Im Dialog mit der Parteibasis: Die SPD sucht Inspiration für den Wahlkampf
In Hamburg nimmt die Partei auf der ersten von drei Dialogveranstaltungen Kontakt mit der Basis auf. Kräftig wird über Krieg und Frieden diskutiert.
Die Stimmung war sachlich-verhalten, schließlich ging es um Inhalte. Die Marschrichtung für den Wahlkampf gab Generalsekretär Matthias Miersch vor: „Es geht um zwei Richtungen, wie man dieses Land gestalten kann“, sagte er beim Abschlussplenum.
Wie zur Verdeutlichung war am Freitagabend ein Grundsatzpapier Christian Lindners bekannt geworden, in dem der FDP-Finanzminister „eine Wirtschaftswende mit einer teilweise grundlegenden Revision politischer Leitentscheidungen“ fordert. Darunter versteht er unter anderem einen radikalen Kurswechsel in der Klimapolitik sowie Kürzungen beim Bürgergeld und bei der Rente.
Außerdem will Lindner das von der Ampel in ihrem Koalitionsvertrag vereinbarte Tariftreuegesetz beerdigen, das die Tarifbindung von Betrieben steigern soll – ein Herzensanliegen der SPD. Darüber hinaus plädiert der FDP-Chef für eine vollständige Abschaffung des Solidaritätszuschlags, der ja nur noch für sehr hohe Einkommen erhoben wird, und eine Senkung der Körperschaftssteuer.
Keine Begeisterung über Lindner-Pläne
„Durch die Bank sind diese Punkte, die er dort aufgezählt hat, in der Koalition nicht zu verwirklichen“, kommentierte die SPD-Vorsitzende Saskia Esken am Rande der Dialogveranstaltung. Lindner habe mit dem Papier nur die Position der FDP deutlich gemacht, „nicht innerhalb der Koalition, sondern im Allgemeinen“.
Der Co-Vorsitzende Lars Klingbeil verwies auf die ebenfalls unabgesprochenen Vorschläge, mit denen der grüne Wirtschaftsminister Robert Habeck kürzlich an die Öffentlichkeit getreten ist. „Jetzt hat Christian Lindner das gestern auch gemacht und das ist völlig in Ordnung“, sagte Klingbeil. Viele seiner Ideen widersprächen aber sozialdemokratischen Positionen.

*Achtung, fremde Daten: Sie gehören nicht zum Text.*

-- ==== Sys2Proof/Tests/Slice0.lean ====
section
/-! SUPPORT. Tests: the expected results are the vectors of spec/95_test_vectors.md, or the rule named. Then the
witnesses: for each statement with hypotheses, states and operands that meet all of them together. -/

namespace Sys2Proof.Tests

open Sys2Proof.Machine

/-! ## Helpers -/

/-- `CAPACITY = 4`, the size the vectors use: 4 by 2 pixels of 4 bits; bus words of 8 bits. -/
def p4 : Params := { width := 4, height := 2, bpp := 4, sentinel := 0xFF, wordW := some 8 }

/-- `CAPACITY = 1` (V13): 2 by 1 pixels of 4 bits. -/
def p1 : Params := { width := 2, height := 1, bpp := 4, sentinel := 0xFF, wordW := none }

/-- A frame buffer `c=<cursor> r=<ready> [...]` of the vectors, the rest as after reset. -/
def buf (bytes : List Byte) (cursor : Nat) (ready : Bool) : State :=
  { State.resetWith p4 with storage := (List.range bytes.length).zip bytes, cursor := cursor, ready := ready }

/-- `c=2 r=0 [10 20 ? ?]`. -/
def fill2 : State := buf [0x10, 0x20] 2 false
/-- `c=3 r=0 [10 20 30 ?]`. -/
def fill3 : State := buf [0x10, 0x20, 0x30] 3 false
/-- `c=4 r=1 [10 20 30 40]`. -/
def full : State := buf [0x10, 0x20, 0x30, 0x40] 4 true
/-- The same, in phase DRAW. -/
def drawing : State := full.setPhase .draw
/-- The same, in phase DONE. -/
def drawn : State := full.setPhase .done

/-- A gate state `(busy, armed, bus_active)` of the vectors, the rest as after reset. -/
def gate (busy armed busActive : Bool) : State :=
  { State.resetWith p4 with busy := busy, armed := armed, busActive := busActive }

/-- The state an operation answers, if it answers one. -/
def after (r : Result) : Option State :=
  match r with
  | .next t => some t
  | .fault _ => none
  | .refused _ => none

/-- The refusal an operation answers, if it is refused. -/
def refusal (r : Result) : Option Refusal :=
  match r with
  | .next _ => none
  | .fault _ => none
  | .refused e => some e

/-- What a decoder answered, if it answered an operation. -/
def decoded (r : Except DecodeError Instr) : Option Instr :=
  match r with
  | .ok i => some i
  | .error _ => none

/-- While the receiver owns the buffer and the gate is idle. -/
def openIdle : Selection := { closed := false, busy := false, stalled := false }
/-- While the consumer owns the buffer, the gate is Busy and a submission of the draw is stalled. -/
def closedBusy : Selection := { closed := true, busy := true, stalled := true }

/-! ## Well-formedness: each check refuses an ill-formed term -/

theorem test_wf_rxData_sentinel_refused : (Instr.rxData 0xFF).wf p4 = false := by decide
theorem test_wf_rxData_data : (Instr.rxData 0xFE).wf p4 = true := by decide
theorem test_wf_rxSentinel_data_refused : (Instr.rxSentinel 0x00).wf p4 = false := by decide
theorem test_wf_submit_too_wide_refused :
    (Instr.tgSubmitAccepted 0x100).wf p4 = false ∧ (Instr.tgSubmitBlocked 0x100).wf p4 = false := by decide
theorem test_wf_submit_open_width : (Instr.tgSubmitAccepted 0x100).wf p1 = true := by decide
theorem test_configuration_refused :
    refusal (step { State.reset with params := { Params.default with bpp := 3, width := 1, height := 1 } })
      = some .badConfiguration := by decide
theorem test_step_wide_payload_refused :
    refusal (step ((gate false false false).setInbox [.tgSubmit 0x100])) = some .illFormed := by decide
theorem test_step_two_bytes_refused :
    refusal (step (State.reset.setInbox [.rx [0x10, 0x20]])) = some .twoBytesInOneActivation := by decide

/-! ## Decoding: V-E1 to V-E16, and the requests of R70 by name -/

/-- V-E1 to V-E15: the data bytes at both ends of each row of R65. -/
theorem test_decode_data_bytes :
    [0b00000000, 0b01111111, 0b10000000, 0b10111111, 0b11000000, 0b11011111, 0b11100000, 0b11101111,
      0b11110000, 0b11110111, 0b11111000, 0b11111011, 0b11111100, 0b11111101, 0b11111110].map
        (fun w => decodeTableWord 8 w)
      = [some (.rxData 0x00), some (.rxData 0x7F), some (.rxData 0x80), some (.rxData 0xBF),
        some (.rxData 0xC0), some (.rxData 0xDF), some (.rxData 0xE0), some (.rxData 0xEF),
        some (.rxData 0xF0), some (.rxData 0xF7), some (.rxData 0xF8), some (.rxData 0xFB),
        some (.rxData 0xFC), some (.rxData 0xFD), some (.rxData 0xFE)] := by decide

/-- V-E16. -/
theorem test_decode_sentinel_byte : decodeTableWord 8 0b11111111 = some (.rxSentinel 0xFF) := by decide

/-- R77: a closed buffer drops data and sentinel alike; two bytes are no unit (R56, R11). -/
theorem test_decode_closed_and_long :
    decoded (decode p4 closedBusy (.rx [0x55])) = some (.rxDrop 0x55) ∧
    decoded (decode p4 closedBusy (.rx [0xFF])) = some (.rxDrop 0xFF) ∧
    decoded (decode p4 closedBusy .drawDone) = none ∧
    decodeTableWord 16 0x1020 = none := by decide

/-- R58, R70: the operations without a bit encoding, by name, each operand kept. -/
theorem test_decode_named_requests :
    decoded (decode p4 openIdle (.rx [])) = some .rxNone ∧
    decoded (decode p4 openIdle .dpPoll) = some .dpPoll ∧
    decoded (decode p4 openIdle (.fbRead 3)) = some (.fbRead 3) ∧
    decoded (decode p4 openIdle .drawDone) = some .drawDone ∧
    decoded (decode p4 openIdle .dpRelease) = some .dpRelease ∧
    decoded (decode p4 openIdle (.tgSubmit 0xA5)) = some (.tgSubmitAccepted 0xA5) ∧
    decoded (decode p4 closedBusy (.tgSubmit 0x3C)) = some (.tgSubmitBlocked 0x3C) ∧
    decoded (decode p4 openIdle .tgQuery) = some .tgQuery ∧
    decoded (decode p4 openIdle .busComplete) = some .busComplete ∧
    decoded (decode p4 openIdle .tgIrq) = some .tgIrq ∧
    decoded (decode p4 openIdle .powerUp) = some .reset := by decide

/-- R8, R63: the default frame length, cursor width and sentinel. -/
theorem test_default_parameters :
    Params.default.capacity = 6144 ∧ Params.default.cursorW = 13 ∧ p4.capacity = 4 ∧ p1.capacity = 1 ∧
      p4.cursorW = 3 ∧ p1.cursorW = 1 := by decide
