@[simp] theorem State.advance_v (z : Reg) : s.advance.v z = s.v z := rfl
@[simp] theorem State.advance_key (z : Nibble) : s.advance.key z = s.key z := rfl
@[simp] theorem State.advance_rplAt (z : BitVec 3) : s.advance.rplAt z = s.rplAt z := rfl
@[simp] theorem State.advance_memRead (z : Nat) : s.advance.memRead z = s.memRead z := rfl
@[simp] theorem State.advance_dataRead (z : Nat) : s.advance.dataRead z = s.dataRead z := rfl
@[simp] theorem State.advance_dataAddr (z : Nat) : s.advance.dataAddr z = s.dataAddr z := rfl
@[simp] theorem State.advance_width : s.advance.width = s.width := rfl
@[simp] theorem State.advance_height : s.advance.height = s.height := rfl
@[simp] theorem State.advance_firstKey : s.advance.firstKey = s.firstKey := rfl

@[simp] theorem State.skipIf_v (c : Bool) (z : Reg) : (s.skipIf c).v z = s.v z := rfl
@[simp] theorem State.skipIf_key (c : Bool) (z : Nibble) : (s.skipIf c).key z = s.key z := rfl
@[simp] theorem State.skipIf_rplAt (c : Bool) (z : BitVec 3) : (s.skipIf c).rplAt z = s.rplAt z := rfl
@[simp] theorem State.skipIf_memRead (c : Bool) (z : Nat) : (s.skipIf c).memRead z = s.memRead z := rfl
@[simp] theorem State.skipIf_dataRead (c : Bool) (z : Nat) : (s.skipIf c).dataRead z = s.dataRead z := rfl
@[simp] theorem State.skipIf_dataAddr (c : Bool) (z : Nat) : (s.skipIf c).dataAddr z = s.dataAddr z := rfl
@[simp] theorem State.skipIf_width (c : Bool) : (s.skipIf c).width = s.width := rfl
@[simp] theorem State.skipIf_height (c : Bool) : (s.skipIf c).height = s.height := rfl
@[simp] theorem State.skipIf_firstKey (c : Bool) : (s.skipIf c).firstKey = s.firstKey := rfl

@[simp] theorem State.setDt_v (w : Byte) (z : Reg) : (s.setDt w).v z = s.v z := rfl
@[simp] theorem State.setDt_key (w : Byte) (z : Nibble) : (s.setDt w).key z = s.key z := rfl
@[simp] theorem State.setDt_rplAt (w : Byte) (z : BitVec 3) : (s.setDt w).rplAt z = s.rplAt z := rfl
@[simp] theorem State.setDt_memRead (w : Byte) (z : Nat) : (s.setDt w).memRead z = s.memRead z := rfl
@[simp] theorem State.setDt_dataRead (w : Byte) (z : Nat) : (s.setDt w).dataRead z = s.dataRead z := rfl
@[simp] theorem State.setDt_dataAddr (w : Byte) (z : Nat) : (s.setDt w).dataAddr z = s.dataAddr z := rfl
@[simp] theorem State.setDt_width (w : Byte) : (s.setDt w).width = s.width := rfl
@[simp] theorem State.setDt_height (w : Byte) : (s.setDt w).height = s.height := rfl
@[simp] theorem State.setDt_firstKey (w : Byte) : (s.setDt w).firstKey = s.firstKey := rfl

@[simp] theorem State.setSt_v (w : Byte) (z : Reg) : (s.setSt w).v z = s.v z := rfl
@[simp] theorem State.setSt_key (w : Byte) (z : Nibble) : (s.setSt w).key z = s.key z := rfl
@[simp] theorem State.setSt_rplAt (w : Byte) (z : BitVec 3) : (s.setSt w).rplAt z = s.rplAt z := rfl
@[simp] theorem State.setSt_memRead (w : Byte) (z : Nat) : (s.setSt w).memRead z = s.memRead z := rfl
@[simp] theorem State.setSt_dataRead (w : Byte) (z : Nat) : (s.setSt w).dataRead z = s.dataRead z := rfl
@[simp] theorem State.setSt_dataAddr (w : Byte) (z : Nat) : (s.setSt w).dataAddr z = s.dataAddr z := rfl
@[simp] theorem State.setSt_width (w : Byte) : (s.setSt w).width = s.width := rfl
@[simp] theorem State.setSt_height (w : Byte) : (s.setSt w).height = s.height := rfl
@[simp] theorem State.setSt_firstKey (w : Byte) : (s.setSt w).firstKey = s.firstKey := rfl

@[simp] theorem State.setRpl_v (k : BitVec 3) (w : Byte) (z : Reg) : (s.setRpl k w).v z = s.v z := rfl
@[simp] theorem State.setRpl_key (k : BitVec 3) (w : Byte) (z : Nibble) : (s.setRpl k w).key z = s.key z := rfl
@[simp] theorem State.setRpl_memRead (k : BitVec 3) (w : Byte) (z : Nat) : (s.setRpl k w).memRead z = s.memRead z := rfl
@[simp] theorem State.setRpl_dataRead (k : BitVec 3) (w : Byte) (z : Nat) : (s.setRpl k w).dataRead z = s.dataRead z := rfl
@[simp] theorem State.setRpl_dataAddr (k : BitVec 3) (w : Byte) (z : Nat) : (s.setRpl k w).dataAddr z = s.dataAddr z := rfl
@[simp] theorem State.setRpl_width (k : BitVec 3) (w : Byte) : (s.setRpl k w).width = s.width := rfl
@[simp] theorem State.setRpl_height (k : BitVec 3) (w : Byte) : (s.setRpl k w).height = s.height := rfl
@[simp] theorem State.setRpl_firstKey (k : BitVec 3) (w : Byte) : (s.setRpl k w).firstKey = s.firstKey := rfl

@[simp] theorem State.countDraw_v (z : Reg) : s.countDraw.v z = s.v z := rfl
@[simp] theorem State.countDraw_key (z : Nibble) : s.countDraw.key z = s.key z := rfl
@[simp] theorem State.countDraw_rplAt (z : BitVec 3) : s.countDraw.rplAt z = s.rplAt z := rfl
@[simp] theorem State.countDraw_memRead (z : Nat) : s.countDraw.memRead z = s.memRead z := rfl
@[simp] theorem State.countDraw_dataRead (z : Nat) : s.countDraw.dataRead z = s.dataRead z := rfl
@[simp] theorem State.countDraw_dataAddr (z : Nat) : s.countDraw.dataAddr z = s.dataAddr z := rfl
@[simp] theorem State.countDraw_width : s.countDraw.width = s.width := rfl
@[simp] theorem State.countDraw_height : s.countDraw.height = s.height := rfl
@[simp] theorem State.countDraw_firstKey : s.countDraw.firstKey = s.firstKey := rfl
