-- ==== Sys2Proof/Tests/Slice0.lean ====
section
/-! SUPPORT. Tests of the model's own work, each with its source in the spec, and for every statement with
hypotheses a named state and operands that meet them all together. -/

namespace Sys2Proof.Tests

open Sys2Proof.Machine

/-! ## Helpers -/

/-- The outcome is a next state that passes a check. -/
def nextWith (o : Host.Outcome State Fault Refusal) (check : State → Bool) : Bool :=
  match o with
  | .next t => check t
  | .fault _ => false
  | .refused _ => false

theorem nextWith_iff {o : Host.Outcome State Fault Refusal} {check : State → Bool} :
    nextWith o check = true ↔ ∃ t, o = .next t ∧ check t = true := by
  cases o <;> simp [nextWith]

/-- One step of a state with a given word where it fetches, and a check of the next state. -/
def after (s : State) (w : Nat) (check : State → Bool) : Bool := nextWith (step (s.withFetchWord 16 w)) check

/-- A state with pixels of its active region set. -/
def withPixels (s : State) (ps : List (Nat × Nat)) : State :=
  ps.foldl (fun t p => t.setFb (t.fb.put (p.2 * t.width + p.1) true)) s

/-- A state with VF_ORDER = Snapshot. -/
def snapshotOf (s : State) : State := { s with params := { s.params with vfOrder := .snapshot } }

/-- The default parameters with STRICT_DECODE on. -/
def strictParams : Params := { defaultParams with strictDecode := true }

/-- A state whose machine scrolls up with 00Bn (93 Part 1). -/
def scrollUpOf (s : State) : State := { s with params := { s.params with scrollUp := .bn } }

/-- A state with the latch set. -/
def latched : State := State.reset.raise .stackUnderflow (some 0x00EE) none

/-- A state with data in every structure the invariant speaks of: a byte of memory, two pixels, one key. -/
def busy : State := ((withPixels (State.reset.memWrite 0x300 7) [(1, 1), (63, 31)])).setKey 7

/-! ## Well-formedness: the one check, refusing and accepting -/

/-- 00E0 is CLS, so an `unknown` that carries it is ill formed (R89). -/
theorem test_wf_refuses_known_word : (Instr.unknown 0x00E0).wf = false := by decide

/-- F107 is LD VX, DT, and F100 is a refused word: neither is unknown (R87, R90). -/
theorem test_wf_refuses_group_f : (Instr.unknown 0xF107).wf = false ∧ (Instr.unknown 0xF100).wf = false := by decide

theorem test_wf_accepts : (Instr.unknown 0x8018).wf = true ∧ (Instr.drw 0x1 0x2 0x0).wf = true := by decide

/-! ## Decoding: a word written out from R93's patterns for every constructor -/

/-- Group 0, 0000 xxxx and the low byte (R84). -/
theorem test_decode_group0 :
    decode 0x00E0 = .cls 0x0 ∧ decode 0x00EE = .ret 0x0 ∧ decode 0x00C5 = .scd 0x0 0x5 ∧
    decode 0x00FB = .scr 0x0 ∧ decode 0x00FC = .scl 0x0 ∧ decode 0x00FD = .exit 0x0 ∧
    decode 0x00FE = .low 0x0 ∧ decode 0x00FF = .high 0x0 := by decide

/-- op[11:8] of group 0 is not examined, and low bytes outside the table are unknown (R84, R89; C1). -/
theorem test_decode_group0_ignored :
    decode 0x0AEE = .ret 0xA ∧ decode 0x0FC1 = .scd 0xF 0x1 ∧ decode 0x00FA = .unknown 0x00FA := by decide

/-- 1NNN, 2NNN, ANNN, BNNN (R83, R93). -/
theorem test_decode_addresses :
    decode 0x1ABC = .jp 0xABC ∧ decode 0x2ABC = .call 0xABC ∧ decode 0xA2F0 = .ldI 0x2F0 ∧
    decode 0xB300 = .jpV0 0x300 := by decide

/-- 3XNN, 4XNN, 5XY?, 9XY? (R83, R88, R93). -/
theorem test_decode_skips :
    decode 0x3342 = .seImm 0x3 0x42 ∧ decode 0x4300 = .sneImm 0x3 0x00 ∧ decode 0x512F = .seReg 0x1 0x2 0xF ∧
    decode 0x9120 = .sneReg 0x1 0x2 0x0 := by decide

/-- 6XNN, 7XNN, CXNN, DXYN (R83, R93). -/
theorem test_decode_immediates :
    decode 0x6005 = .ldImm 0x0 0x05 ∧ decode 0x71FF = .addImm 0x1 0xFF ∧ decode 0xC30F = .rnd 0x3 0x0F ∧
    decode 0xD125 = .drw 0x1 0x2 0x5 := by decide

/-- Group 8, the low nibble (R85). -/
theorem test_decode_group8 :
    decode 0x8120 = .ldReg 0x1 0x2 ∧ decode 0x8121 = .orReg 0x1 0x2 ∧ decode 0x8122 = .andReg 0x1 0x2 ∧
    decode 0x8123 = .xorReg 0x1 0x2 ∧ decode 0x8124 = .addReg 0x1 0x2 ∧ decode 0x8125 = .subReg 0x1 0x2 ∧
    decode 0x8126 = .shr 0x1 0x2 ∧ decode 0x8127 = .subn 0x1 0x2 ∧ decode 0x812E = .shl 0x1 0x2 := by decide

/-- Group E, the middle nibble; op[3:0] is not examined (R86, C9). -/
theorem test_decode_groupE :
    decode 0xE29E = .skp 0x2 0xE ∧ decode 0xE290 = .skp 0x2 0x0 ∧ decode 0xE2A1 = .sknp 0x2 0x1 ∧
    decode 0xE2B1 = .unknown 0xE2B1 := by decide

/-- Group F, the low byte (R87, R90). -/
theorem test_decode_groupF :
    decode 0xF307 = .ldVxDt 0x3 ∧ decode 0xF30A = .ldVxK 0x3 ∧ decode 0xF315 = .ldDtVx 0x3 ∧
    decode 0xF318 = .ldStVx 0x3 ∧ decode 0xF31E = .addIVx 0x3 ∧ decode 0xF329 = .ldFVx 0x3 ∧
    decode 0xF330 = .ldHfVx 0x3 ∧ decode 0xF333 = .ldBVx 0x3 ∧ decode 0xF355 = .ldMemVx 0x3 ∧
    decode 0xF365 = .ldVxMem 0x3 ∧ decode 0xF375 = .ldRVx 0x3 ∧ decode 0xF385 = .ldVxR 0x3 := by decide

/-- The refused words and an unknown one between them (R89, R90; 95 K20, K21). -/
theorem test_decode_refused :
    decode 0xF100 = .unmodelledFx00 0x1 ∧ decode 0xF1F5 = .unmodelledFxFn 0x1 0x5 ∧
    decode 0xF0E0 = .unknown 0xF0E0 := by decide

Neben Klingbeil, Esken und Mirsch hatte die Partei noch die Vorstandsmitglieder Serpil Midyatli und Hubertus Heil aufgeboten, um Foren zu den Themen Frieden und Sicherheit, Einwanderungsgesellschaft, Arbeit – Rente – Gesundheit, Familien und Bildung sowie Wirtschaft – Klima – Sozialer Zusammenhalt zu moderieren. Besonderen Diskussionsbedarf gab es beim Forum Frieden und Sicherheit, in dem Klingbeil gleich bei seiner Anmoderation keinen Zweifel daran ließ, wo die SPD aus Sicht ihrer Führung steht: „Unsere Position ist klar: Wir unterstützen die Ukraine.“
An der Festigkeit dieser Haltung waren leise Zweifel aufgekommen, nachdem Generalsekretär Miersch dem Stern gesagt hatte, für Ex-Kanzler und Putin-Freund Gerhard Schröder sei Platz in der SPD – was Miersch allerdings schon vor einem Jahr deutlich gemacht hat, als er Schröder im Bezirk Hannover für dessen 60-jährige Parteimitgliedschaft ehrte. Zudem hatte die Brandenburger SPD in ihrem gemeinsamen Sondierungspapier mit dem BSW die Stationierung von amerikanischen Mittelstreckenraketen in Deutschland kritisch gesehen und festgestellt, der Ukraine-Krieg werde nicht durch weitere Waffenlieferungen beendet werden können.
Kontroverse Diskussion über den Ukraine-Krieg
In dem von Klingbeil moderierten Forum traf diese Linie durchaus auf Zustimmung. „Wie kann man nach zweieinhalb Jahren immer noch glauben, dass Waffen helfen?“, fragte ein Hamburger Parteimitglied im Rentenalter. „Warum finden wir Mittelstreckenwaffen gut?“ Warum versuche es die Bundesregierung nicht mit Verhandlungen? Und wie lasse sich mit Blick auf einen viel katastrophaleren Konflikt mit China eine eigene europäische Position schaffen?
Er sei in die SPD eingetreten, weil er es für nötig halte „sofort alle Kriege zu beenden“, sagte ein junger Hamburger. Das Papier, mit dem sich die SPD und die DDR-Staatspartei SED in den 1980er Jahren verständigt hätten, sei ein diplomatischer Höhepunkt gewesen. Die SPD müsse den kapitalistischen Kriegsgewinnlern das Geschäft verderben.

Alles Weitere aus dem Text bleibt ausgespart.